Try it =
Reproduce exactly the lines below from the one containing "seconds := s.part.seconds, fraction" through the one containing "R183, R190) -/", including both, and nothing else.
Start of Data for this task
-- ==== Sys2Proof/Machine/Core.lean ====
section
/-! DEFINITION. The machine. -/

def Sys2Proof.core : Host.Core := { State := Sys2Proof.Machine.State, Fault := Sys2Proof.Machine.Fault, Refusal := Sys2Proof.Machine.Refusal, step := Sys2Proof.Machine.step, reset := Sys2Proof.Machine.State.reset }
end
End of Data for this task
Start of Data for this task
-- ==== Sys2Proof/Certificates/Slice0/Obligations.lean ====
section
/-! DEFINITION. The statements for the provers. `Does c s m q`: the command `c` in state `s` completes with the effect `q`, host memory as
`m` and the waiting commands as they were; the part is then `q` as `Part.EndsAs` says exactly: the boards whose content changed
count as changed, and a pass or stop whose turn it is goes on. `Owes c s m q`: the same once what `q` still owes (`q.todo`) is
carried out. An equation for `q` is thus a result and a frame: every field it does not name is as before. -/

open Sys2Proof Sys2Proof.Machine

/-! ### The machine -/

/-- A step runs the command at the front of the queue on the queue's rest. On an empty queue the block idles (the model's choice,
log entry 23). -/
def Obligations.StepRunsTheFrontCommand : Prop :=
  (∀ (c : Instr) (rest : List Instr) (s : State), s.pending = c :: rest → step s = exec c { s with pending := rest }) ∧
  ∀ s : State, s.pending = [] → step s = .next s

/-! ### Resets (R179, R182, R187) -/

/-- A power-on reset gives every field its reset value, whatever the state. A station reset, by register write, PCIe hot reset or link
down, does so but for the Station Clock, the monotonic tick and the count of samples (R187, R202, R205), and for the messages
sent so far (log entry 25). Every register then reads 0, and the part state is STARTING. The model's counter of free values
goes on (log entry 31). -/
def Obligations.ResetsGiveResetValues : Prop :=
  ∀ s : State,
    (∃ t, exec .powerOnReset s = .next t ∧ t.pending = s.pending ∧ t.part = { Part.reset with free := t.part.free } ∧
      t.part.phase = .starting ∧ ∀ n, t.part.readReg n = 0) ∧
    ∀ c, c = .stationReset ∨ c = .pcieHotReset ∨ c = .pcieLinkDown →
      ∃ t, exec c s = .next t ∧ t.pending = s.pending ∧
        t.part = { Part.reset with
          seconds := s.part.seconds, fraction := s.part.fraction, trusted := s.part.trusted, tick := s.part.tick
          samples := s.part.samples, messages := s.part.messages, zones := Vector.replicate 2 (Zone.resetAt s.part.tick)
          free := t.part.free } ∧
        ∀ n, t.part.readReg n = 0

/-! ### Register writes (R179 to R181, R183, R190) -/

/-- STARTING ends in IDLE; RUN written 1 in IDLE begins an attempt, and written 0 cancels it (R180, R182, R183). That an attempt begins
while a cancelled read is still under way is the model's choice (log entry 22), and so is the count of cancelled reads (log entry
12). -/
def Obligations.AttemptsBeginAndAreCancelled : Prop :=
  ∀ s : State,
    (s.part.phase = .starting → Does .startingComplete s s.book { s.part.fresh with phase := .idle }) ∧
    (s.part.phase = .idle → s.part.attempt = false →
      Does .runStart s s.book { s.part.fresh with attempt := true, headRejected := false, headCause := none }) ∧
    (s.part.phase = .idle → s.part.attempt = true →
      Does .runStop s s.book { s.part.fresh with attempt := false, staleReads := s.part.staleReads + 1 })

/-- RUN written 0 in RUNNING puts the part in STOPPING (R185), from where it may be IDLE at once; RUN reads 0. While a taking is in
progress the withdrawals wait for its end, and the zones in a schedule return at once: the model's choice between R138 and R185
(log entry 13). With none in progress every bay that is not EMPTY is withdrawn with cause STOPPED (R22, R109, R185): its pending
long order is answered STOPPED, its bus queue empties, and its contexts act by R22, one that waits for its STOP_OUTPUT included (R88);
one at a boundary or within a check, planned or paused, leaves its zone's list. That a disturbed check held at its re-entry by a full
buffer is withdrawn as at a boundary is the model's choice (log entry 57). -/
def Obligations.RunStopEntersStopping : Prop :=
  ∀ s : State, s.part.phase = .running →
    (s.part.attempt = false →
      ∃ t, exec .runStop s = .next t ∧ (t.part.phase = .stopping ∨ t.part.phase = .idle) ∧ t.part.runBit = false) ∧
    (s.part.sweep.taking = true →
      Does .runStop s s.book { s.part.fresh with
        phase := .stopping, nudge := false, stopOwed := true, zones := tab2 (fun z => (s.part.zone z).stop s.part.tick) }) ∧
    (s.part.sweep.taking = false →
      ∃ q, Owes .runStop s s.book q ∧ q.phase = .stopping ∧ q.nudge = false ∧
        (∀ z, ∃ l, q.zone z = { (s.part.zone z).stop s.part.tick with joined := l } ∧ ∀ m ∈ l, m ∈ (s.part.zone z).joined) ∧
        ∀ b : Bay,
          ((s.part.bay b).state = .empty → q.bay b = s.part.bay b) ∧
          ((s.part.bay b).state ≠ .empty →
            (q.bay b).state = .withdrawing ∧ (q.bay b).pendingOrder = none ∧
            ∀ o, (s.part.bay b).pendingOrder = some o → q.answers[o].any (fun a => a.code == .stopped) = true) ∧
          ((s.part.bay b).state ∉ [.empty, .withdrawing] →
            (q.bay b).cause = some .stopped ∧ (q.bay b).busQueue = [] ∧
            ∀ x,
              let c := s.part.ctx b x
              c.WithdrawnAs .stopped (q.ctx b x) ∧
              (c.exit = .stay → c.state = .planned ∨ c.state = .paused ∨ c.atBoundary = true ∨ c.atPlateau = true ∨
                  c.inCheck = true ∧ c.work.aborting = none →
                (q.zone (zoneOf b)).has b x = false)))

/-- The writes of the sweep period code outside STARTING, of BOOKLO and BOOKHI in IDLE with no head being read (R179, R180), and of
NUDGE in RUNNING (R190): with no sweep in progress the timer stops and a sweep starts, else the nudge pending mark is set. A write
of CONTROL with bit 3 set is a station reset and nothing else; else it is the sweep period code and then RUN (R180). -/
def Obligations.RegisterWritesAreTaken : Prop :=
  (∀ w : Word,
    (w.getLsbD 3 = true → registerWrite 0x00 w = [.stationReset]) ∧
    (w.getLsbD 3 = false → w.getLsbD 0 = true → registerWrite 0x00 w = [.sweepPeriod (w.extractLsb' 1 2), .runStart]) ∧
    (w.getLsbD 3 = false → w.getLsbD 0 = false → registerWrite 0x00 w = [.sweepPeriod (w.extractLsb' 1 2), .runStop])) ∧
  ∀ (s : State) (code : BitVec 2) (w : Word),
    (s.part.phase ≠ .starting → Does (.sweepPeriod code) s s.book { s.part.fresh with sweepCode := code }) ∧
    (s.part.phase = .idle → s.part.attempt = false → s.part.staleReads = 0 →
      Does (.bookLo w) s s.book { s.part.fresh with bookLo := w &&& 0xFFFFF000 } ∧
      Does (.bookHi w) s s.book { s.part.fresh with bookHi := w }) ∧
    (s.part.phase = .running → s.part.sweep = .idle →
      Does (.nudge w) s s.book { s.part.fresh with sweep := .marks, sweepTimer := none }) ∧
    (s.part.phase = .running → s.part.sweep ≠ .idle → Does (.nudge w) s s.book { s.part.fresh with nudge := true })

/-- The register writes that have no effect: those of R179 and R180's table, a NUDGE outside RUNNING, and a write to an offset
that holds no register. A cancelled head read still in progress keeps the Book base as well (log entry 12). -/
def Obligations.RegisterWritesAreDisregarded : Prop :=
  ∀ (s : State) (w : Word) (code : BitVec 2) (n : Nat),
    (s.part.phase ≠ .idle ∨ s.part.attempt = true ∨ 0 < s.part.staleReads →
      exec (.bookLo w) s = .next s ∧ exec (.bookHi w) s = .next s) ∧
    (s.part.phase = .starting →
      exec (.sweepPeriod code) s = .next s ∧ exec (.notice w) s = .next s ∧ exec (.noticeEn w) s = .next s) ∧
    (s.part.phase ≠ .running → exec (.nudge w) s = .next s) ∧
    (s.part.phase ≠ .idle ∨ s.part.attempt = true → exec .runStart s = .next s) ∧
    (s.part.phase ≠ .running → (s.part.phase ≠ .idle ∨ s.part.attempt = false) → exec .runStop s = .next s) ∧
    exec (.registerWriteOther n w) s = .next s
End of Data for this task
Output of the task =
          seconds := s.part.seconds, fraction := s.part.fraction, trusted := s.part.trusted, tick := s.part.tick
          samples := s.part.samples, messages := s.part.messages, zones := Vector.replicate 2 (Zone.resetAt s.part.tick)
          free := t.part.free } ∧
        ∀ n, t.part.readReg n = 0

/-! ### Register writes (R179 to R181, R183, R190) -/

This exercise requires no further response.